_Dataset entries_:

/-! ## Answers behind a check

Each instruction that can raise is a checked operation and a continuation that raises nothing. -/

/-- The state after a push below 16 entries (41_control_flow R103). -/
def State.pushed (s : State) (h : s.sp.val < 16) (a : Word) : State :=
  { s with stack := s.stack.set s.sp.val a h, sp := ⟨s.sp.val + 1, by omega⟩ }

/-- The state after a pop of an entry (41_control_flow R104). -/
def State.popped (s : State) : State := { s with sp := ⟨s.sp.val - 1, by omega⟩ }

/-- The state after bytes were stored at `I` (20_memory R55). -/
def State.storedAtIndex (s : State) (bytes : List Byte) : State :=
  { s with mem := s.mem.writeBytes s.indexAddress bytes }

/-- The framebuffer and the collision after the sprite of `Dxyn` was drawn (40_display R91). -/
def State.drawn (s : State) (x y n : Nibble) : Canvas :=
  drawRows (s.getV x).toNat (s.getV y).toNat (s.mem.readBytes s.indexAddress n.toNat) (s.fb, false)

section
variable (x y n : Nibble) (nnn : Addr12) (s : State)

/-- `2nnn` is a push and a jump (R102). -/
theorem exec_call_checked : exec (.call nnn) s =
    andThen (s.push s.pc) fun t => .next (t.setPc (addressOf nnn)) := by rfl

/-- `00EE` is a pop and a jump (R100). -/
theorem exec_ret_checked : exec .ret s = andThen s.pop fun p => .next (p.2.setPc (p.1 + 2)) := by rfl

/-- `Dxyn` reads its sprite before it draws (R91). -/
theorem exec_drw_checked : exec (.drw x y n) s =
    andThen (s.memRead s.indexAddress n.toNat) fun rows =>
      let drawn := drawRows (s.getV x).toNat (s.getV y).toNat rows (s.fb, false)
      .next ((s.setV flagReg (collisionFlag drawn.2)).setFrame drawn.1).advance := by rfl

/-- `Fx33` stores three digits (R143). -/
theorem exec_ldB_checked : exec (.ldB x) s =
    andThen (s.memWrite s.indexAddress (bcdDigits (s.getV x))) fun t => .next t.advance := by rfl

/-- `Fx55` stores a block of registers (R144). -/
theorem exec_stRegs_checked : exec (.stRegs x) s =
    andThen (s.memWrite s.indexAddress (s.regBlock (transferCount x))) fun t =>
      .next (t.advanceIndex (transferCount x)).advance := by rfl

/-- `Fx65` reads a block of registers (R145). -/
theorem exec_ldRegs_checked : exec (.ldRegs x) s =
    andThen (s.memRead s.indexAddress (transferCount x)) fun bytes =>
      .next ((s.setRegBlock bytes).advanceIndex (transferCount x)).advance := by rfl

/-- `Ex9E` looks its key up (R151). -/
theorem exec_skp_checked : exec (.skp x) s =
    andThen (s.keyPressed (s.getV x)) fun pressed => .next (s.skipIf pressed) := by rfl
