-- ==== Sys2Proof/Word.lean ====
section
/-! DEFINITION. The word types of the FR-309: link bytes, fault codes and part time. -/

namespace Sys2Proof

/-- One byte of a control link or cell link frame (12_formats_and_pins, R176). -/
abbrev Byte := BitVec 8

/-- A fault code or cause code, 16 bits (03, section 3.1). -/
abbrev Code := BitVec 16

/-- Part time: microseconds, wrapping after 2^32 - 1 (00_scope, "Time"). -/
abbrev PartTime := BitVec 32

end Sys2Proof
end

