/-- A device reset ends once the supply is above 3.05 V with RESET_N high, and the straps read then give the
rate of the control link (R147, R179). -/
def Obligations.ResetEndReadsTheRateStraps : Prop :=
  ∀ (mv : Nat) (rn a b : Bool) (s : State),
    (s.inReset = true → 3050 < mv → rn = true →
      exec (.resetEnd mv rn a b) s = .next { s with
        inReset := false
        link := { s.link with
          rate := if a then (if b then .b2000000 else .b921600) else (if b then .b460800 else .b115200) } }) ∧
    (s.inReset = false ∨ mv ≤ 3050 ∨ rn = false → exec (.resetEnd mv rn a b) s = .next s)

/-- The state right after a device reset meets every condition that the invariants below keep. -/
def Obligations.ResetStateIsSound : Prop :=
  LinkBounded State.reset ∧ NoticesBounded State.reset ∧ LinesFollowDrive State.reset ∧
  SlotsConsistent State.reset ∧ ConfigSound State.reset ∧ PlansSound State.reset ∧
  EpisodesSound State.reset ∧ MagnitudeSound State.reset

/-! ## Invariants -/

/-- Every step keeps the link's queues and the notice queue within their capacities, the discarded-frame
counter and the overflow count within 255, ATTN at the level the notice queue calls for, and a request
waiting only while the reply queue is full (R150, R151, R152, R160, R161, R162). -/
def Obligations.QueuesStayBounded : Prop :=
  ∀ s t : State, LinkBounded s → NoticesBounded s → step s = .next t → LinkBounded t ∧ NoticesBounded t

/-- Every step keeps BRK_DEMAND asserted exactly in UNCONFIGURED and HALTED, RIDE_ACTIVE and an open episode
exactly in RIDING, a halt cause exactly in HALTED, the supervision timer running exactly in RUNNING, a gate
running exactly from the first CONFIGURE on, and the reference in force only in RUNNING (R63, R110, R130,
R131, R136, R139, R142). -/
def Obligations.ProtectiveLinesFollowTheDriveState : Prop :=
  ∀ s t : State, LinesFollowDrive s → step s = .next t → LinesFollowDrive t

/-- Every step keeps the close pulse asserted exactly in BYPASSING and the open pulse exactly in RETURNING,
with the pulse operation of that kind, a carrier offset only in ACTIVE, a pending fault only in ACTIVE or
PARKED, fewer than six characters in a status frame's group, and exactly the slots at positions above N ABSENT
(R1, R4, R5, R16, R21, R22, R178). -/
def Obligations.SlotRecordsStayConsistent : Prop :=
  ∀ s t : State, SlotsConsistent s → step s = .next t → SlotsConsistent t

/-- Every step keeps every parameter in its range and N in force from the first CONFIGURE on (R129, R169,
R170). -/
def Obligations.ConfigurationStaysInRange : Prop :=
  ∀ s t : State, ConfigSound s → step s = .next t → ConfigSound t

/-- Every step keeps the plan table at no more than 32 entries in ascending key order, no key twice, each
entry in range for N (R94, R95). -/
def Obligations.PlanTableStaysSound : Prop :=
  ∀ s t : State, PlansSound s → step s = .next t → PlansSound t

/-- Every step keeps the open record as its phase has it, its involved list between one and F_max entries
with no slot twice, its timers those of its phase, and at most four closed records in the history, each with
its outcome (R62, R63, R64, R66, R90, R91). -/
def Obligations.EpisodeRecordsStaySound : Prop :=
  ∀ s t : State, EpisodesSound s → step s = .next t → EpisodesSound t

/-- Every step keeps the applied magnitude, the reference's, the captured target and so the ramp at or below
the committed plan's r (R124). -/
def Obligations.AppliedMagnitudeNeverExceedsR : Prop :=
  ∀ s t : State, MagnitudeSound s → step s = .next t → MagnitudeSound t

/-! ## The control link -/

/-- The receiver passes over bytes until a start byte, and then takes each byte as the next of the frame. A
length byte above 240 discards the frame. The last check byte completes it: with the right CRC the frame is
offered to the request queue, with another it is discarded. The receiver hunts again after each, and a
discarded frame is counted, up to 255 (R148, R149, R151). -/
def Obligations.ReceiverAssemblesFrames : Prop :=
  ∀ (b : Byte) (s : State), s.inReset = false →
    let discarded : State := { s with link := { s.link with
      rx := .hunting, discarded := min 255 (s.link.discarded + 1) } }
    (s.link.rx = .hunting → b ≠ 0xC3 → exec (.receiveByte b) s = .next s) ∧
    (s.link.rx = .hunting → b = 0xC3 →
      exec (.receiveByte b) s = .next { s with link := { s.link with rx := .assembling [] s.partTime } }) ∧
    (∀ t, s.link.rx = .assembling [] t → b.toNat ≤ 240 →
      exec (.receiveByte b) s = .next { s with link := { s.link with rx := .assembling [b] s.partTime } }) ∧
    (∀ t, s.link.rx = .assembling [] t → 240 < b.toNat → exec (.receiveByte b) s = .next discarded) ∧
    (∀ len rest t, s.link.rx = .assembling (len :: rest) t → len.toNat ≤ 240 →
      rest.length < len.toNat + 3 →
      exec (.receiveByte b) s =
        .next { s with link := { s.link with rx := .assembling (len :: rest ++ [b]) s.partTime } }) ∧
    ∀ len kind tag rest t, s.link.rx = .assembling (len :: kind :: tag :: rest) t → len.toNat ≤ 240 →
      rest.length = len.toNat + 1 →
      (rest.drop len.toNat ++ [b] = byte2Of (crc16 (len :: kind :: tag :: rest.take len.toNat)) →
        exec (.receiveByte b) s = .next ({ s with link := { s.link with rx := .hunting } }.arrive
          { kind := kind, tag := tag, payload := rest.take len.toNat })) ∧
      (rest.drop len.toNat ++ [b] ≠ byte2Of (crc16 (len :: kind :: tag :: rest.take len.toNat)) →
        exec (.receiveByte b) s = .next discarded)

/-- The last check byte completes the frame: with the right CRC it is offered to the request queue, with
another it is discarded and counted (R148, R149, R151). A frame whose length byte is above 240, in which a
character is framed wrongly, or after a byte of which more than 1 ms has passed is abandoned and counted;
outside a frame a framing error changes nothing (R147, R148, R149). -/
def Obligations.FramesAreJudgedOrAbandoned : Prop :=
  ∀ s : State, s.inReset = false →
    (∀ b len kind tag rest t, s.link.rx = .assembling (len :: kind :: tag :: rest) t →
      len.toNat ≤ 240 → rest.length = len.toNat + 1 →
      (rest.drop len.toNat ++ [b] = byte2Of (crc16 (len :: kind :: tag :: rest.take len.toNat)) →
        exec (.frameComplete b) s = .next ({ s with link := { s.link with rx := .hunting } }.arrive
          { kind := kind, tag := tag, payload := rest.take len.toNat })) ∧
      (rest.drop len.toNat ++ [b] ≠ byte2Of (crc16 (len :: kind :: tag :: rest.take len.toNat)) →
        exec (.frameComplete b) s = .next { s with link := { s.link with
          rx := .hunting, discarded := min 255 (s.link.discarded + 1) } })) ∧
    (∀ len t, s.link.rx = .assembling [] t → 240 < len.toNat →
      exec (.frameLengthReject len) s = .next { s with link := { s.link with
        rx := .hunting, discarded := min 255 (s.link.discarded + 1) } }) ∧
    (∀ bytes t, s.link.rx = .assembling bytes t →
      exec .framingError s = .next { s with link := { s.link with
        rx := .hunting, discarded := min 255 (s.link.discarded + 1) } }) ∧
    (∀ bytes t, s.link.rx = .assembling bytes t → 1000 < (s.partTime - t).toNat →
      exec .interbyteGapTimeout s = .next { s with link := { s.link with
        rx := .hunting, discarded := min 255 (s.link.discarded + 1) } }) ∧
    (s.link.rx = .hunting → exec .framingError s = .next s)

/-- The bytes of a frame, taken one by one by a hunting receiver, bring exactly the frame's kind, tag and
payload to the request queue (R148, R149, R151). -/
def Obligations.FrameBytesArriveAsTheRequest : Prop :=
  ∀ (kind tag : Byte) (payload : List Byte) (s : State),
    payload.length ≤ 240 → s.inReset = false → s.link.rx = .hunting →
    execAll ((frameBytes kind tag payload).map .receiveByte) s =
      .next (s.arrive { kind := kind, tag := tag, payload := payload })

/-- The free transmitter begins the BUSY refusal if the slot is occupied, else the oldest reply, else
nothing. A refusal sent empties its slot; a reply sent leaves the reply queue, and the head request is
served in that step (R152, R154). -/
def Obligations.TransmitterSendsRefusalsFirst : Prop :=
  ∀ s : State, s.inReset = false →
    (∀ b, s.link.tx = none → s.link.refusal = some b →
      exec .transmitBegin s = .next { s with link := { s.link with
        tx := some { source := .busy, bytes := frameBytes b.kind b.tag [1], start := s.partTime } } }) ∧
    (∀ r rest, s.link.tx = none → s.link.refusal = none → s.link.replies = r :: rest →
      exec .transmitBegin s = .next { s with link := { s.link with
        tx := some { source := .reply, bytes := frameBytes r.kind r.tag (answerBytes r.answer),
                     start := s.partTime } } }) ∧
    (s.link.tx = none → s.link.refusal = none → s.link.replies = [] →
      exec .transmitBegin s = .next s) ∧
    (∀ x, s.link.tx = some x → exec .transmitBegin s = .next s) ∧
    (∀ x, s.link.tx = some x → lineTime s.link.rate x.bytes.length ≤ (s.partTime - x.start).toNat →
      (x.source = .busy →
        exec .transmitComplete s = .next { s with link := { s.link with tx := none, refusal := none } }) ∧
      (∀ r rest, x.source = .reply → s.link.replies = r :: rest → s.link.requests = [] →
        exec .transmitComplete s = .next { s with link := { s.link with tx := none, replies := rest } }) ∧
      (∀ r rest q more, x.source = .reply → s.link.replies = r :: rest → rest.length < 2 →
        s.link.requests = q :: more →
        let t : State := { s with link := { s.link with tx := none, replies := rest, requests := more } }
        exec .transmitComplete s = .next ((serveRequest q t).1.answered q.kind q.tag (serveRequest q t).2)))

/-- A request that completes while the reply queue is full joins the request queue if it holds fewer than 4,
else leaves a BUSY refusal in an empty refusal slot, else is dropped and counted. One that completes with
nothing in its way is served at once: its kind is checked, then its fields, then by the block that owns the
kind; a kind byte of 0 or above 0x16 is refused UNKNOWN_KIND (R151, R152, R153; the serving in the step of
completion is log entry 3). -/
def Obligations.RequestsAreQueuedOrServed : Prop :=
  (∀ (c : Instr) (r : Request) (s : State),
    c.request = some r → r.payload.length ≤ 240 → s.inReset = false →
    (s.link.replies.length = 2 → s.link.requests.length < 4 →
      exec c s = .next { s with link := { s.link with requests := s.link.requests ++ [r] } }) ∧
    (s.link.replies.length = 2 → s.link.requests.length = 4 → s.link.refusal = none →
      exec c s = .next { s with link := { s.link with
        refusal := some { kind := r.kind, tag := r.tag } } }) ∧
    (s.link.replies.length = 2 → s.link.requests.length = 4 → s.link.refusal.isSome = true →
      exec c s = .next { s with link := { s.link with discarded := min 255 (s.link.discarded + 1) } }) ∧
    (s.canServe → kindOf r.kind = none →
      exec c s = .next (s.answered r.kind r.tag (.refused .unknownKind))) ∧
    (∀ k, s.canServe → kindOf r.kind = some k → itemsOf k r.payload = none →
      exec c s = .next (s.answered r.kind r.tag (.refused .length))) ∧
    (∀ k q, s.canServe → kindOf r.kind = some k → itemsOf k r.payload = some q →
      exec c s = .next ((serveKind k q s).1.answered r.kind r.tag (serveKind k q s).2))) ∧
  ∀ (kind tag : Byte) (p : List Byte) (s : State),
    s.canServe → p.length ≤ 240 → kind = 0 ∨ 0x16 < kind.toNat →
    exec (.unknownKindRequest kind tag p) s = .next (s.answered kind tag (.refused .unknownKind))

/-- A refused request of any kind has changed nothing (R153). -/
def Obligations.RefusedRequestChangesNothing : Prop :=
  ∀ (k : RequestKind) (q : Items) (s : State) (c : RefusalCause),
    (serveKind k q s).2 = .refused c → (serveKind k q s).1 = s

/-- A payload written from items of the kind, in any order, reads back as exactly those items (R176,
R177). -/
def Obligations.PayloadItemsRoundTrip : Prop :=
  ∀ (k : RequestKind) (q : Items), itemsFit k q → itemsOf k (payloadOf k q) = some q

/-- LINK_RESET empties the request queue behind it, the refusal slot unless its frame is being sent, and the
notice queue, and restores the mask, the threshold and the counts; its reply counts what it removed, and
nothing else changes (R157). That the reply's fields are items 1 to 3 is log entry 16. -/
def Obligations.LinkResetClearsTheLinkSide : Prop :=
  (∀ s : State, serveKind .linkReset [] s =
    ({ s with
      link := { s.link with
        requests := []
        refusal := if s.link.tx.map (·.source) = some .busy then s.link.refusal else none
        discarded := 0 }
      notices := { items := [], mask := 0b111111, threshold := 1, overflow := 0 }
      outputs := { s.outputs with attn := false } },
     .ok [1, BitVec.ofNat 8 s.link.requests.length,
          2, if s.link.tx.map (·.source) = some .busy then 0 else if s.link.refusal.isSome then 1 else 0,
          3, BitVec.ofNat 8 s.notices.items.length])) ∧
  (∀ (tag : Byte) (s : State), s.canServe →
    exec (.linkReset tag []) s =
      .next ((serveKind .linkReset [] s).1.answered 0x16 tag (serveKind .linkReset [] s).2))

_Problem to work on_: Take the line above containing "def Obligations.RequestsAreQueuedOrServed : Prop", the line containing "s.link.refusal.isSome = true →", and all lines in between, and copy them exactly without anything else.

_Task solution_:
def Obligations.RequestsAreQueuedOrServed : Prop :=
  (∀ (c : Instr) (r : Request) (s : State),
    c.request = some r → r.payload.length ≤ 240 → s.inReset = false →
    (s.link.replies.length = 2 → s.link.requests.length < 4 →
      exec c s = .next { s with link := { s.link with requests := s.link.requests ++ [r] } }) ∧
    (s.link.replies.length = 2 → s.link.requests.length = 4 → s.link.refusal = none →
      exec c s = .next { s with link := { s.link with
        refusal := some { kind := r.kind, tag := r.tag } } }) ∧
    (s.link.replies.length = 2 → s.link.requests.length = 4 → s.link.refusal.isSome = true →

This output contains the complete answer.